• ABOUT THIS EXERCISE: Report how many lines in the data below hold the string "record". Nothing else should appear in the answer.

☆ ☆ ☆ ☆

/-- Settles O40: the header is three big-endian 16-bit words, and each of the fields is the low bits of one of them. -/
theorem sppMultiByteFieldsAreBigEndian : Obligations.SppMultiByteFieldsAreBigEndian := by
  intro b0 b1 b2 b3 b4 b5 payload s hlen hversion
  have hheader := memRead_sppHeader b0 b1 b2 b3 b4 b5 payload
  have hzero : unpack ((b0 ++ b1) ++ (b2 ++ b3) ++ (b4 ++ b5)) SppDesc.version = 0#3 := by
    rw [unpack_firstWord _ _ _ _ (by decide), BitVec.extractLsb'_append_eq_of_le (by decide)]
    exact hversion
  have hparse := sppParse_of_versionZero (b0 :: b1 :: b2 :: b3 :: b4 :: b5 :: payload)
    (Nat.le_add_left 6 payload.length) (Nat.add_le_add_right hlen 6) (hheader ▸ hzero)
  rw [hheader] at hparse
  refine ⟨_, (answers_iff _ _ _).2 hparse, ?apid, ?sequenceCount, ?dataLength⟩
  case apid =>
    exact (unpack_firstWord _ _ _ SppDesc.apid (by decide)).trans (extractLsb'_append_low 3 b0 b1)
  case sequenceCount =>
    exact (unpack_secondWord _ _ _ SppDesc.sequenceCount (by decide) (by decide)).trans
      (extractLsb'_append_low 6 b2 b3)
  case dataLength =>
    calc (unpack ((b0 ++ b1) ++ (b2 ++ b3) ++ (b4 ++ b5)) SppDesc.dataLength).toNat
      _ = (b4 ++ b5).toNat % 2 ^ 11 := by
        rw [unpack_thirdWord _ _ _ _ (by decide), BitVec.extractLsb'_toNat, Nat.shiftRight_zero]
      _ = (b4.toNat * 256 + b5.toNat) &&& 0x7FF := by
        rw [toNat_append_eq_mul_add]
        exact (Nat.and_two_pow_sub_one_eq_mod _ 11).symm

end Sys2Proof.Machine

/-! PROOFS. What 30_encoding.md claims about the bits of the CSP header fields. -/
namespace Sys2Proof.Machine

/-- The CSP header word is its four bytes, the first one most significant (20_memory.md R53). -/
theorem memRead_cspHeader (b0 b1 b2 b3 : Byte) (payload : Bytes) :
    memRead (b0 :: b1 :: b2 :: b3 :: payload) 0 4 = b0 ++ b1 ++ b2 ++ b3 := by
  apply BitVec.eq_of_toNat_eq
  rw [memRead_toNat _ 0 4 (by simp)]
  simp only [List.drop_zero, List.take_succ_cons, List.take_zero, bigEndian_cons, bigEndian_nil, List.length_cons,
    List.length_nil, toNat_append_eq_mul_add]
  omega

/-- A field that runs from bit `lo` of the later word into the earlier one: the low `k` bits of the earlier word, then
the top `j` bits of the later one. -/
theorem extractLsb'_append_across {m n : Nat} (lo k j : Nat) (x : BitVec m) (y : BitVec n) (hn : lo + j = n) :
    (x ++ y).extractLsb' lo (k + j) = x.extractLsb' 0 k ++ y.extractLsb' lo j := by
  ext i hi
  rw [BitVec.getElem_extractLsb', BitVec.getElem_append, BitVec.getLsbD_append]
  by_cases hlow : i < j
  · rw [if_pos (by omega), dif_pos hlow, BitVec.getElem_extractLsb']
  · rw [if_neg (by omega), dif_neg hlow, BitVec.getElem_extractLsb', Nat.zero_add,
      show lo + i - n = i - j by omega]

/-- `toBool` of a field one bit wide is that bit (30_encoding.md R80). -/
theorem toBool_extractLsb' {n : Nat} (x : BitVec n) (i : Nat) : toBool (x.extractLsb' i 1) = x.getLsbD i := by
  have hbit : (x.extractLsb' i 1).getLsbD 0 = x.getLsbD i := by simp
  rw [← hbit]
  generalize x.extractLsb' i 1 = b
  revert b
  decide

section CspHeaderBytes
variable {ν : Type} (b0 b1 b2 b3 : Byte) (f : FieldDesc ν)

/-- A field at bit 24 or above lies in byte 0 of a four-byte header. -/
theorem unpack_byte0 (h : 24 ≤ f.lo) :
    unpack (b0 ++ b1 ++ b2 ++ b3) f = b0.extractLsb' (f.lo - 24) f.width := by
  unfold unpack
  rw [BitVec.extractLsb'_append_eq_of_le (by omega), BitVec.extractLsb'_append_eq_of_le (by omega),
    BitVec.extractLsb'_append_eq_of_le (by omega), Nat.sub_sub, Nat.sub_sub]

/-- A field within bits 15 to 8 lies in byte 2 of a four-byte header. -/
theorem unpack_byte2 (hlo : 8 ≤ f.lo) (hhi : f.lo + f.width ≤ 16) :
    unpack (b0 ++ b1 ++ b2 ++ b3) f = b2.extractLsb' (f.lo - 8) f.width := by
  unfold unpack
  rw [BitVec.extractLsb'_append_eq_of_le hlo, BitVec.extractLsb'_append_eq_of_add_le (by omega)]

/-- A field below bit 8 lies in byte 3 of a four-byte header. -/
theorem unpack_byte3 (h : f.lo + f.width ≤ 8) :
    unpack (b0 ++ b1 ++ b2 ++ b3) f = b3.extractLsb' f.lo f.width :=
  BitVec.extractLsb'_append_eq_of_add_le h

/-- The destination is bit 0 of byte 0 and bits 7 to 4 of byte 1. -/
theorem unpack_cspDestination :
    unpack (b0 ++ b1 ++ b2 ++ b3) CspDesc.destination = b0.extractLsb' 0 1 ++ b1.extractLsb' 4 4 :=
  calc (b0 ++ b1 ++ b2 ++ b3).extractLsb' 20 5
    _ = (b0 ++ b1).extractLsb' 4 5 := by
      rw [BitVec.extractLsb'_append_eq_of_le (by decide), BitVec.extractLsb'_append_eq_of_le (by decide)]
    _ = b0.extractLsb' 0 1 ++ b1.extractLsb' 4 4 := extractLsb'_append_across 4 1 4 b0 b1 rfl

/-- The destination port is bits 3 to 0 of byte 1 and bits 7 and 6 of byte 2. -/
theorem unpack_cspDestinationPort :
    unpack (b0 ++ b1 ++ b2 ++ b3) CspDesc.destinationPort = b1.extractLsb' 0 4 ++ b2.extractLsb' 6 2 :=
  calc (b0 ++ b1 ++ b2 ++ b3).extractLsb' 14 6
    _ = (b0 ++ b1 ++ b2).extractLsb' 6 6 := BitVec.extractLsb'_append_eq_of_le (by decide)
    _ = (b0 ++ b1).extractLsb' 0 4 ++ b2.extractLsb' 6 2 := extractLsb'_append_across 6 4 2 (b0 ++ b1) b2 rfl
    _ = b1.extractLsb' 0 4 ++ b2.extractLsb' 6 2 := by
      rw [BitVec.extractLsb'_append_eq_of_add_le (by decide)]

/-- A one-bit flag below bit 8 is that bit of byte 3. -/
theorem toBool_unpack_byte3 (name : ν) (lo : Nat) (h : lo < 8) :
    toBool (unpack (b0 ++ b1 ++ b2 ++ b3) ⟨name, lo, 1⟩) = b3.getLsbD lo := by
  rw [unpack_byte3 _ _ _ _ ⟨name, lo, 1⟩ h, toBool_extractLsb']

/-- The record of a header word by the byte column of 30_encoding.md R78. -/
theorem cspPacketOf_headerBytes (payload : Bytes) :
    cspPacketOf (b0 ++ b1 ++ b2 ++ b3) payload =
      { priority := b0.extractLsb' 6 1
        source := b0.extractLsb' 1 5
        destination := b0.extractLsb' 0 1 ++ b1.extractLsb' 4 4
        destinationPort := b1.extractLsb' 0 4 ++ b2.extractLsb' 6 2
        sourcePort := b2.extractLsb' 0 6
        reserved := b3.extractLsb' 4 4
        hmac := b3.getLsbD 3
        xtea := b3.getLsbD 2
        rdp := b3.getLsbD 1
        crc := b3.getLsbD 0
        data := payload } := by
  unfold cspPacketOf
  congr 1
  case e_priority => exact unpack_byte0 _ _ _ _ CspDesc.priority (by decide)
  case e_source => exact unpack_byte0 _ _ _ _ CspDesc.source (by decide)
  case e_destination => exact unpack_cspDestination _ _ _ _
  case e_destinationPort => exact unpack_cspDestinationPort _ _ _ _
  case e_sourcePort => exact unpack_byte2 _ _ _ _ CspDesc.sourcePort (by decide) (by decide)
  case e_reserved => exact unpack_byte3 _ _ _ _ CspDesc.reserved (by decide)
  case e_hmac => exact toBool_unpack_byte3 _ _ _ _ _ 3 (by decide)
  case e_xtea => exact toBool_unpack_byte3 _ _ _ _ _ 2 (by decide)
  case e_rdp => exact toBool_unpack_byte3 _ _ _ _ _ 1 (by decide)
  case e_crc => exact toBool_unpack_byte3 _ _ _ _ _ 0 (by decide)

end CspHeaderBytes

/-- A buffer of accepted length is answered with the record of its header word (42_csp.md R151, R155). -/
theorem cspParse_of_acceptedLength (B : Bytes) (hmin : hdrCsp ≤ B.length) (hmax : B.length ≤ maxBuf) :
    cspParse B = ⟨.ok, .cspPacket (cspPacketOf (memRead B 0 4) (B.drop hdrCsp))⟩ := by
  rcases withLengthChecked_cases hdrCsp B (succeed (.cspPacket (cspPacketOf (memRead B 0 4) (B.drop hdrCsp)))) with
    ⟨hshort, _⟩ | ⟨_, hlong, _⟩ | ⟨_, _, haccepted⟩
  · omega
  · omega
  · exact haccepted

☆ ☆ ☆ ☆

• EXPECTED ANSWER: 2